» **What you need to do**:
Pull out of the data below the stretch of lines bounded by the one containing "level : Lines Level" and the one containing "disp : Memory", both bounds included, unchanged.

» **Records provided**:
>>>>
-- ==== Sys2Proof/Machine/State.lean ====
section
/-! DEFINITION. The machine's state (spec 10_state.md), its value after reset, and the reasons a step can stop. -/

namespace Sys2Proof.Machine

/-- MODE, the driver's two states (R11). -/
inductive Mode where
  | uninit
  | enabled
  deriving DecidableEq, Repr

/-- DIR of a line (R14). -/
inductive Dir where
  | unconfigured
  | output
  deriving DecidableEq, Repr

/-- TX: is a start…end bracket open (R15). -/
inductive TxState where
  | idle
  | opened
  deriving DecidableEq, Repr

/-- Which of the two fixed waits a hold is (R25, R132). -/
inductive Delay where
  | tBit
  | tSettle
  deriving DecidableEq, Repr

/-- A primitive event of TRACE (R25). -/
inductive Event where
  | pinMode (l : Line)
  | drive (l : Line) (v : Level)
  | hold (t : Delay)
  deriving DecidableEq, Repr

/-- The ghost DISP (R24, R46): the cells written so far, as (cell index, last pattern sent) with the indexes strictly
rising. A cell that is not listed reads `none`. It is the only memory-like state: the chip's cell space is write-only
and the glyph ROM is part of the build (R30). -/
abbrev Memory := List (Nat × Pattern)

/-- The state of the framer: the tuple of R10, the ghost DISP of R24, and two fields of the model's own, the build
(log entry 1) and the host's commands still to be presented (log entry 5). -/
structure State where
  /-- The build's parameters, never written (R5, R17). -/
  cfg : Config
  /-- MODE (R11). -/
  mode : Mode
  /-- SYM: bit 0 colon, bit 1 dot (R12). -/
  sym : BitVec 2
  /-- L, the level last driven on each line (R14). -/
  level : Lines Level
  /-- DIR, whether each line is driven (R14). -/
  dir : Lines Dir
  /-- TX (R15). -/
  tx : TxState
  /-- SHREG, the container being shifted out (R16). -/
  shreg : Byte
  /-- BITCNT, the bits still to send, 0..8 (R16). -/
  bitcnt : Fin 9
  /-- TRACE with the newest event first (R25, log entry 18); `State.trace` gives it oldest first. -/
  traceRev : List Event
  /-- DISP (R24). -/
  disp : Memory
  /-- The host's commands not yet presented, next one first (R27, R60). -/
  port : List Command
  deriving DecidableEq, Repr

/-- Power-on (R28, R140). -/
def State.reset : State where
  cfg := Config.device
  mode := .uninit
  sym := 0
  level := ⟨Config.powerOnLevel .cs, Config.powerOnLevel .wr, Config.powerOnLevel .data⟩
  dir := Lines.all .unconfigured
  tx := .idle
  shreg := Config.powerOnShreg
  bitcnt := Config.powerOnBitcnt
  traceRev := []
  disp := []
  port := []

/-- Faults: an internal operation used where the spec gives it no meaning. The hardware itself raises nothing (R120),
and no host operation reaches one of these. -/
inductive Fault where
  /-- Raised by SEND_BITS and END_TX while TX is IDLE: "Must be called only between start/end bracketing" (R81, R148,
  U7). Safe: the model stops where the spec gives no meaning. -/
  | transportOutsideBracket
  /-- Raised by SEND_BITS with a bit count of 0 or above 8 (R81, D23, U8). Safe, as above. -/
  | bitCountOutOfRange
  deriving DecidableEq, Repr

/-- Refusals: the model gives a host operation no meaning (R126). No state changes and no event is appended; the run
ends. All are safe: the model says nothing where the spec fixes nothing. -/
inductive Refusal where
  /-- An operation whose arm has no meaning yet. Raised by `exec` alone; no arm does at present. Safe. -/
  | notModelled (mnemonic : String)
  /-- A malformed command word or a reserved operation code (R62, U11). Raised by `step` and RESERVED_OP. Safe. -/
  | badCommandWord
  /-- A host operation other than ENABLE while MODE is UNINIT (R124, U1). Safe. -/
  | notEnabled
  /-- A position outside -1..N-1, in SET_SEGMENTS or SET_CHARACTER (R125, U2) or in SEG_WRITE itself (log entry 13).
  Safe. -/
  | positionOutOfRange
  deriving DecidableEq, Repr

end Sys2Proof.Machine
end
<<<<
» **Task output**:
  level : Lines Level
  /-- DIR, whether each line is driven (R14). -/
  dir : Lines Dir
  /-- TX (R15). -/
  tx : TxState
  /-- SHREG, the container being shifted out (R16). -/
  shreg : Byte
  /-- BITCNT, the bits still to send, 0..8 (R16). -/
  bitcnt : Fin 9
  /-- TRACE with the newest event first (R25, log entry 18); `State.trace` gives it oldest first. -/
  traceRev : List Event
  /-- DISP (R24). -/
  disp : Memory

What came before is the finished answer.